_Aim of the task_
Below are records; reproduce exactly the lines from the one that has "lanes.foldl (fun q a =>" through the one that has "left := true", ends included, and nothing more.

Saved entries
⟨
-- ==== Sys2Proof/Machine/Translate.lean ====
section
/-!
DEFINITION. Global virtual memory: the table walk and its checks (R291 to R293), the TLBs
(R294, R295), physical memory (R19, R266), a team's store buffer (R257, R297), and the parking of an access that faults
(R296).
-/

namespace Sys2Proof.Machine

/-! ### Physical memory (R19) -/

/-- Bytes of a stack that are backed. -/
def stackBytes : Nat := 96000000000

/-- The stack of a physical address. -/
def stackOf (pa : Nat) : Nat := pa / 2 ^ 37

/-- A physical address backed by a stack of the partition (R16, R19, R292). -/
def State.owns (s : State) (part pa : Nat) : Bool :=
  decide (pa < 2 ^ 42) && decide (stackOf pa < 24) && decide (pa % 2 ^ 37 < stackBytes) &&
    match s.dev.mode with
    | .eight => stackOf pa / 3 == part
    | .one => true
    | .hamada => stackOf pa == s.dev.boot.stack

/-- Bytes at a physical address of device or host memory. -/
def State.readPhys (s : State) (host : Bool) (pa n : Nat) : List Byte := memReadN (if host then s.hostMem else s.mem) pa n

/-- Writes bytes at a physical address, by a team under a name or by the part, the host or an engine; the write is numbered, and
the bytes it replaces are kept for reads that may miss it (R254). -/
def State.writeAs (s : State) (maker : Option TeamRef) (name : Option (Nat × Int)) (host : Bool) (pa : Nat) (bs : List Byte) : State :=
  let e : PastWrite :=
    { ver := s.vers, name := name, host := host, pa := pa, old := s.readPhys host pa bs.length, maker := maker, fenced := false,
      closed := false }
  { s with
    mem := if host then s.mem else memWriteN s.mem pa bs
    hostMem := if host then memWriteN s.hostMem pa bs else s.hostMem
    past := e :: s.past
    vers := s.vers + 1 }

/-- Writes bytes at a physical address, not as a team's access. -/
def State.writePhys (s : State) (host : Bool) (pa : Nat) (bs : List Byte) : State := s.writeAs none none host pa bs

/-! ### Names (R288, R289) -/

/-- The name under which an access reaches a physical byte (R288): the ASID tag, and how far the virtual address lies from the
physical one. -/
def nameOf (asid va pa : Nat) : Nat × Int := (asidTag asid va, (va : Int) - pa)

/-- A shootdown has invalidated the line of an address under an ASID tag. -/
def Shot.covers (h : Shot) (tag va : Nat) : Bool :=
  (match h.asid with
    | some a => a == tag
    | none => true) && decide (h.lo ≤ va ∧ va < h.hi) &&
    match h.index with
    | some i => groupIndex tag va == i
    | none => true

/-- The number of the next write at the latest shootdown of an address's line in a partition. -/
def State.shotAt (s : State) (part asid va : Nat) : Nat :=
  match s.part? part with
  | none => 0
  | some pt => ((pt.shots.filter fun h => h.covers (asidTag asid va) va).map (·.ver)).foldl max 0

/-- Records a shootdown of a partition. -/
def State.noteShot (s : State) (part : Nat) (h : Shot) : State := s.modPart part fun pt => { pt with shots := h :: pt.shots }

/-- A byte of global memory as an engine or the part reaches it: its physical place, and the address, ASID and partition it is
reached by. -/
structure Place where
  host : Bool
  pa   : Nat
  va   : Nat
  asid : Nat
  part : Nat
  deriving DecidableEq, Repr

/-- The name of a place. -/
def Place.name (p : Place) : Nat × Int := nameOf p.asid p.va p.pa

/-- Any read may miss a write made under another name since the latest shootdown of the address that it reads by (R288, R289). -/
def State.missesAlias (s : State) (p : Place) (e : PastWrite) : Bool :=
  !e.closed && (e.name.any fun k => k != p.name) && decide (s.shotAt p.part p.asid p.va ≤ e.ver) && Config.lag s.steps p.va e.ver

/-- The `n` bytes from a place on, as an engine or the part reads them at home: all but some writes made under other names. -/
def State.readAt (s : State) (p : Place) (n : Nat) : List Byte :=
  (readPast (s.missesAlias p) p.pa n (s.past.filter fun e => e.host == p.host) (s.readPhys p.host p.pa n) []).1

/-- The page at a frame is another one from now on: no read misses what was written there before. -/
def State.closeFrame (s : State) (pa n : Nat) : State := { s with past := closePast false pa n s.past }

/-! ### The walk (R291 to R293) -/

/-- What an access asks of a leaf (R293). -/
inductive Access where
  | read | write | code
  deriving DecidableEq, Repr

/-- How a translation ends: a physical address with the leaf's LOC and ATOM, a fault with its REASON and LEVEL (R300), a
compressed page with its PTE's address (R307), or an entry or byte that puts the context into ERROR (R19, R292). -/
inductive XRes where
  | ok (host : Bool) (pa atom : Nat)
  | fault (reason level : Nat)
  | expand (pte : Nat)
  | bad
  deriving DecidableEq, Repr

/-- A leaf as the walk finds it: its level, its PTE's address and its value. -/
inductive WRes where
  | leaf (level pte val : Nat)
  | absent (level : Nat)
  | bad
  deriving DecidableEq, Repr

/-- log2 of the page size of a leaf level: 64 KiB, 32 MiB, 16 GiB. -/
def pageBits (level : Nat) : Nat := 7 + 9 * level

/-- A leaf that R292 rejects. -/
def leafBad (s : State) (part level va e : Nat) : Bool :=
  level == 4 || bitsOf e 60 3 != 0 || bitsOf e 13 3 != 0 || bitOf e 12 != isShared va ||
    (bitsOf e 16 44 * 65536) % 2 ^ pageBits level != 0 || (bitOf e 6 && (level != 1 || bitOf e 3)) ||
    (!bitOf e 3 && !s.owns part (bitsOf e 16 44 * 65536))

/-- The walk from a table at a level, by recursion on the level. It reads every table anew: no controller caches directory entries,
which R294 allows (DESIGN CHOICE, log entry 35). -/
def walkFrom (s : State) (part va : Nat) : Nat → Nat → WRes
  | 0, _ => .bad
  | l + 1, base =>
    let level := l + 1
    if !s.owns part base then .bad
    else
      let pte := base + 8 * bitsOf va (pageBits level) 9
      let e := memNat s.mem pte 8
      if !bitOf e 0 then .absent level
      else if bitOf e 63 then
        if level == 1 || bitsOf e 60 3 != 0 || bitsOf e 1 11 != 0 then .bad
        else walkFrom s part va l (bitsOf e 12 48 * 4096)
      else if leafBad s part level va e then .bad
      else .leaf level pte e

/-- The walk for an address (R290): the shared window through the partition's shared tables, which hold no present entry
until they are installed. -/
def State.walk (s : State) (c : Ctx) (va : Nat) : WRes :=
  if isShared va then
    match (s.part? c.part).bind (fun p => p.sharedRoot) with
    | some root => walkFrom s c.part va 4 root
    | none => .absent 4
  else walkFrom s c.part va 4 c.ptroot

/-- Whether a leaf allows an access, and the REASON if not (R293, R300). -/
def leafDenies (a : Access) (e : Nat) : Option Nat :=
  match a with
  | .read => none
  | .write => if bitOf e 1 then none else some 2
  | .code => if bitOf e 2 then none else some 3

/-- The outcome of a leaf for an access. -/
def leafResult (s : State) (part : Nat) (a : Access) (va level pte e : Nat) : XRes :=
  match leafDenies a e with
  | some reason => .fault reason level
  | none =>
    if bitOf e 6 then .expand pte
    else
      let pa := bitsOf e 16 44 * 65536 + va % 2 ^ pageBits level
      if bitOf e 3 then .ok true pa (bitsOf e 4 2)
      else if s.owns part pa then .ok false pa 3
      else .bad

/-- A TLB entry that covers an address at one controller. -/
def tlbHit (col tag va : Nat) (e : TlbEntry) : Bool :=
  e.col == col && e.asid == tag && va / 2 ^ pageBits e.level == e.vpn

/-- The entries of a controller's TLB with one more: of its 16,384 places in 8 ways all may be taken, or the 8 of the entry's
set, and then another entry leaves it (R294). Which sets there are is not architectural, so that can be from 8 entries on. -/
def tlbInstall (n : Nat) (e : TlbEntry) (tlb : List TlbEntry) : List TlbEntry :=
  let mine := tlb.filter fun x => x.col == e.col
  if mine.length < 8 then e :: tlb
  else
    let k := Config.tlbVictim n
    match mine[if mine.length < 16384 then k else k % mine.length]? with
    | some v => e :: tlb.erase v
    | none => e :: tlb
⟩
⟨
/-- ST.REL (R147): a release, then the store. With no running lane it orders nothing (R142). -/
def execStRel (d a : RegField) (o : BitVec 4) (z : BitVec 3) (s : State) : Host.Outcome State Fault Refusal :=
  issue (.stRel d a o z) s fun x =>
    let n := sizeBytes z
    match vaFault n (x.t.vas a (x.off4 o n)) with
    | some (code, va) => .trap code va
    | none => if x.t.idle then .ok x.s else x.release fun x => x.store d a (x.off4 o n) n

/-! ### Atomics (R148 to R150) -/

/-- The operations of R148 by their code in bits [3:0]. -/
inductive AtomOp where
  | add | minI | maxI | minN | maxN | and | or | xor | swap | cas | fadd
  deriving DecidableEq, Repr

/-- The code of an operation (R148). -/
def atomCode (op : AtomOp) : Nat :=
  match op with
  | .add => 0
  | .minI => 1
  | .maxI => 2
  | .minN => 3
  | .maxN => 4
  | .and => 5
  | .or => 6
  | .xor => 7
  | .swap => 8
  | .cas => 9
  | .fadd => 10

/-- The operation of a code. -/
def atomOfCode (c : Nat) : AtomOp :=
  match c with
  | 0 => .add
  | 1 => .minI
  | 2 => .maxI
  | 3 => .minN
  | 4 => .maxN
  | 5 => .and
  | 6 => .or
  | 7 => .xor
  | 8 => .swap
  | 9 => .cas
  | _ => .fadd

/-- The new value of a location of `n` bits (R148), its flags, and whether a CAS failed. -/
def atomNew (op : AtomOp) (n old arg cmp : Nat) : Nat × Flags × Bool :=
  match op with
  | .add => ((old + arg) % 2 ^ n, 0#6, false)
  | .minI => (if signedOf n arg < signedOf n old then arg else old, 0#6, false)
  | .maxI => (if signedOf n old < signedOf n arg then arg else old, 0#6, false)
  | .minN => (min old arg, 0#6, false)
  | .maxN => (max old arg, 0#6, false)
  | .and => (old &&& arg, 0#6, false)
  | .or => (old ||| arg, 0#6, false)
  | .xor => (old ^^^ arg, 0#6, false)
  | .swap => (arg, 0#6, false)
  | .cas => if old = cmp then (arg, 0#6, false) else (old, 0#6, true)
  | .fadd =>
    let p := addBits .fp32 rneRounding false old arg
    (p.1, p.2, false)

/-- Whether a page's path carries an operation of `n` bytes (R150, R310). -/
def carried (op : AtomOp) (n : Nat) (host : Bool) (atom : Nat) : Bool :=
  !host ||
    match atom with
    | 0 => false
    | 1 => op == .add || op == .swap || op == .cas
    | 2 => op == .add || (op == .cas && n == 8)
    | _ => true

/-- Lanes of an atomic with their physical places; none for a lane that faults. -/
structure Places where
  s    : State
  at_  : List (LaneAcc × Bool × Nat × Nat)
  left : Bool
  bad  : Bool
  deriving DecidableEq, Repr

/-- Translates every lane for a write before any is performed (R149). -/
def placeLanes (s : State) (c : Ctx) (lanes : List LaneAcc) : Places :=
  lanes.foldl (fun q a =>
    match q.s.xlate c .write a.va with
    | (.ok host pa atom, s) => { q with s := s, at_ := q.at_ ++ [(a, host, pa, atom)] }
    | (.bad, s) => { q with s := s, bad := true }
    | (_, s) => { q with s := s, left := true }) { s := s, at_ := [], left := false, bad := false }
⟩
_Response below_
  lanes.foldl (fun q a =>
    match q.s.xlate c .write a.va with
    | (.ok host pa atom, s) => { q with s := s, at_ := q.at_ ++ [(a, host, pa, atom)] }
    | (.bad, s) => { q with s := s, bad := true }
    | (_, s) => { q with s := s, left := true }) { s := s, at_ := [], left := false, bad := false }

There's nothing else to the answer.